In a 1:1 stoichiometric reaction, halfway to the stoichiometric point means that half of the initial moles of acetic acid have reacted. Since we know the initial concentration of acetic acid and the volume of the KOH solution added, we can determine the moles of acetic acid reacted.
moles of KOH = concentration of KOH * volume of KOH (in L)
= 0.30 M * (x mL / 1000 mL/ L)
= 0.30x/1000 mol
moles of C6H5COOH reacted = 0.20 M * (0.30x/1000 L)
= 0.06x/1000 mol
At halfway to the stoichiometric point, the moles of the acid reacted will be half of the initial moles. Therefore:
0.06x/1000 = 0.20/2
Solving for x, we find x = 33.333 mL
Therefore, the volume of 0.30 M KOH(aq) required to reach halfway to the stoichiometric point is 33.333 mL.
(d) To calculate the pH at the halfway point, we can use the same approach as in part (b) but with the new volumes.

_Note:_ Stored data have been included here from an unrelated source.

theorem walkerEvents_keep (s : State) : AllKeep (walkerEvents s) := by
  have hwalks : AllKeep ((s.hub.walk.walks.filter fun x => x.fail.isNone).map fun x => execWalkComplete x.id) :=
    .map fun _ _ h => h.execWalkComplete
  have hnotices : AllKeep (s.hub.walk.notices.map fun x => execFlipNotice x.1 x.2) := .map fun _ _ h => h.execFlipNotice
  exact ((((hwalks.append (.flatMap fun _ => .map fun _ => Keeps.ite (fun _ h => h.execShootDownAck) fun _ h => h.execShootDown)).append
    (.map fun _ _ h => h.execFlipNoticeAck)).append hnotices).append (AllKeep.nil.ite (.cons fun _ h => h.execValsetPerform)))

theorem dieEvents_keep (s : State) (d : DieNo) : AllKeep (dieEvents s d) :=
  AllKeep.nil.ite (((AllKeep.nil.ite (.cons (fun _ h => h.execRetryReceived) (.cons fun _ h => h.execSyncReply))).append
    (AllKeep.nil.ite (.cons fun _ h => h.execSyncEngineOperation))).append
    (AllKeep.ite (.cons fun _ h => h.execLinkTrainingComplete) .nil))

theorem engineEvents_keep (s : State) (c : ClusterNo) (e : BitVec 1) : AllKeep (engineEvents s c e) :=
  AllKeep.nil.ite (.cons (fun _ h => h.execCopyCommandStart) (.cons (fun _ h => h.execStreamSlabTransfer)
    (.cons (fun _ h => h.execCopyCommandComplete) (.cons fun _ h => h.execPublCount))))

theorem clusterEvents_keep (s : State) (c : ClusterNo) : AllKeep (clusterEvents s c) := by
  refine .append (.append (.append (.append (.append (engineEvents_keep s c 0) (engineEvents_keep s c 1)) ?_) ?_) ?_) ?_
  · exact AllKeep.ite (.cons fun _ h => h.execL1OpComplete) .nil
  · exact AllKeep.nil.ite (.cons fun _ h => h.execTransformDispatch)
  · exact AllKeep.ite (.cons fun _ h => h.execWingsSwap) .nil
  · split
    · exact .nil
    · exact AllKeep.ite (.cons fun _ h => h.execChainEnd) (.cons fun _ h => h.execChainPartialSums)

theorem unitEvents_keep (s : State) (uid : Uid) (u : UnitSt) : AllKeep (unitEvents s uid u) := by
  refine .append (.append (.append (.append ?_ ?_) ?_) ?_) ?_
  · refine .filterMap fun e x hx => ?_
    split at hx
    · split at hx
      · exact Option.some.inj hx ▸ fun _ h => h.execLoadDataArrival
      · cases hx
    · cases hx
  · exact AllKeep.ite (.cons fun _ h => h.execAfterIssueFreeze) .nil
  · exact AllKeep.ite (.cons fun _ h => h.execPrompterFaultPolicy) .nil
  · exact AllKeep.ite (.map fun _ _ h => h.execRestartableReexecution) .nil
  · split
    · exact AllKeep.ite (.cons (fun _ h => h.execReplayEventDelivery) (.cons (fun _ h => h.execReplayEventDelivery)
        (.cons (fun _ h => h.execReplayEventDelivery) (.cons fun _ h => h.execReplayEventDelivery)))) .nil
    · exact .nil

theorem launchEvents_keep (s : State) (li : ℕ) (l : Launch) : AllKeep (launchEvents s li l) :=
  .append (.append (.map fun _ _ h => h.execWingsLoad)
    (AllKeep.ite (.cons fun _ h => h.execLaunchReleaseDone) (AllKeep.ite (.cons fun _ h => h.execCompletionTarget) .nil)))
    (AllKeep.ite (.map fun _ _ h => h.execCurtainMessage) .nil)

theorem portEvents_keep (s : State) : AllKeep (portEvents s) := by
  refine .append (.append (.append ?_ ?_) ?_) ?_
  · refine .flatMap fun w => .map fun n => ?_
    split
    · exact Keeps.ite (fun _ h => h.execRouteRelease) fun _ h => h.execRouteAck
    · exact fun _ h => h.execRouteAck
  · exact .map fun _ _ h => h.execInboundReadRelease
  · exact .map fun _ _ h => h.execOutboundWriteAck
  · exact AllKeep.ite (.cons fun _ h => h.execAttestationDone) .nil

theorem graphEvents_keep (s : State) : AllKeep (graphEvents s) := .filterMap fun g e he => by
  dsimp only at he
  split at he
  · exact Option.some.inj he ▸ fun _ h => h.execPhaseBoundaryRelease
  · cases he

theorem cancelEvents_keep (s : State) : AllKeep (cancelEvents s) := .filterMap fun k e he => by
  obtain ⟨c, -, rfl⟩ := Option.map_eq_some_iff.mp he
  exact fun _ h => Kept.next h.performCancel

theorem candidates_keep (s : State) : AllKeep (candidates s) := by
  refine .append (.append (.append (.append (.append (.append (.append (.append ?_ ?_) ?_) ?_) ?_) ?_) ?_) ?_) ?_
  · exact walkerEvents_keep s
  · exact directoryEvents_keep s
  · exact .flatMap (dieEvents_keep s)
  · refine .flatMap fun i => ?_
    split
    · exact unitEvents_keep s i _
    · exact .nil
  · exact .flatMap (clusterEvents_keep s)
  · refine .flatMap fun i => ?_
    split
    · exact launchEvents_keep s i _
    · exact .nil
  · exact graphEvents_keep s
  · exact cancelEvents_keep s
  · exact portEvents_keep s

namespace Canonical

variable {s : State} (h : Canonical s)
include h

theorem effectOf {t e} (he : Keeps e) (ht : Machine.effectOf s e = some t) : Canonical t := by
  have hkept := he s h
  unfold Machine.effectOf at ht
  split at ht
  · next hx =>
    rw [hx] at hkept
    split at ht
    · cases ht
    · exact Option.some.inj ht ▸ hkept
  · cases ht

theorem firstEffect {t n} (ht : Machine.firstEffect s n = some t) : Canonical t := by
  unfold Machine.firstEffect at ht
  dsimp only at ht
  split at ht
  · cases ht
  · obtain ⟨e, he, het⟩ := List.exists_of_findSome?_eq_some ht
    exact h.effectOf (candidates_keep s e (List.mem_rotate.mp he)) het

theorem passClocks {c} : Canonical (Machine.passClocks s c) := h.passHubCycles.ite h

theorem restLink {d} : Canonical (Machine.restLink s d) := Canonical.ite (Canonical.ite h h) h

theorem restLinks : Canonical (Machine.restLinks s) := h.foldl (fun h1 => h1.restLink)

theorem busyCycle {o} (e : Machine.busyCycle s = some o) : Kept o := by
  obtain ⟨c, -, rfl⟩ := Option.map_eq_some_iff.1 e
  split
  · next hstep => exact (h.coreStep.next_of hstep).passClocks
  · exact h.coreStep

theorem defaultStep : Kept (Machine.defaultStep s) := by
  unfold Machine.defaultStep
  extract_lets turned
  have hturned : Canonical turned := h.same
  clear_value turned
  refine Kept.ite h (Kept.ite ?_ ?_)
  · split
    · next hbusy => exact hturned.busyCycle hbusy
    · split
      · next heffect => exact hturned.firstEffect heffect
      · split
        · exact hturned.execDeadlineStrike
        · exact h.restLinks
  · split
    · next heffect => exact hturned.firstEffect heffect
    · split
      · next hbusy => exact hturned.busyCycle hbusy
      · split
        · exact hturned.execDeadlineStrike
        · exact h.restLinks

theorem settleAll : Canonical (Machine.settleAll s) := h.setIssue.ite h.frontTick.finishSteps.drainRecorders.setIssue

end Canonical

theorem Kept.settled {o : Host.Outcome State Fault Refusal} (ho : Kept o) : Kept (Machine.settled o) := by
  cases o with
  | next t => exact Canonical.settleAll ho
  | fault => exact trivial
  | refused => exact trivial

namespace Canonical

variable {s : State} (h : Canonical s)
include h

theorem takeInput {i} : Kept (Machine.takeInput i s) := by
  unfold Machine.takeInput
  split
  · exact Kept.ite h.exec (Kept.next h)
  · exact h.coreStep
  · exact Kept.next (h.ite h.passHubCycles.restLinks)

theorem scheduled : Kept (Machine.scheduled s) := by
  unfold Machine.scheduled
  split
  · exact h.same.takeInput.settled
  · exact h.defaultStep.settled

end Canonical

/-! ### The step -/

namespace Canonical

variable {s : State} (h : Canonical s)
include h

theorem step : Kept (Machine.step s) := h.scheduled

end Canonical

/-- Settles O7: every memory is written byte by byte, which keeps its form, or made anew. -/
theorem stepKeepsMemoryCanonical : Obligations.StepKeepsMemoryCanonical := by
  unfold Obligations.StepKeepsMemoryCanonical
  intro s t h hstep
  exact h.step.next_of hstep

end Sys2Proof.Safety
end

First, calculate the new concentrations at the halfway point:
C6H5COOH: (initial concentration - moles reacted) / total volume (in L)
= (0.20 M - 0.06x/1000 mol) / (30.0 mL + x mL) / 1000 mL/ L
C6H5COO-: moles formed / total volume (in L)
= 0.06x/1000 mol / (30.0 mL + x mL) / 1000 mL/ L
Using the equilibrium expression, solve for x to find the concentration of H+, and then calculate the pH using -log([H+]).
(e) To determine the volume of 0.30 M KOH(aq) required to reach the stoichiometric point, we consider the stoichiometry of the reaction.
At the stoichiometric point, the moles of the acid reacted will be equal to the moles of the base added.
moles of KOH = moles of C6H5COOH
0.30 M * (x mL / 1000 mL/ L) = 0.20 M * (30.0 mL / 1000 mL/ L)
Solving for x, we find x = 20 mL
Therefore, the volume of 0.30 M KOH(aq) required to reach the stoichiometric point is 20 mL.
(f) Finally, to calculate the pH at the stoichiometric point, we can use the same approach as in part (b) and part (d) but with the new volumes.
First, calculate the new concentrations at the stoichiometric point, using the stoichiometry relation:
C6H5COOH: (initial concentration - moles reacted) / total volume (in L)
= (0.20 M - 0.20 M * (20 mL / 1000 mL/ L)) / (30.0 mL + 20 mL) / 1000 mL/ L
C6H5COO-: moles formed / total volume (in L)
= 0.20 M * (20 mL / 1000 mL/ L) / (30.0 mL + 20 mL) / 1000 mL/ L
Use the equilibrium expression to solve for x, find the concentration of H+, and then calculate the pH using -log([H+]).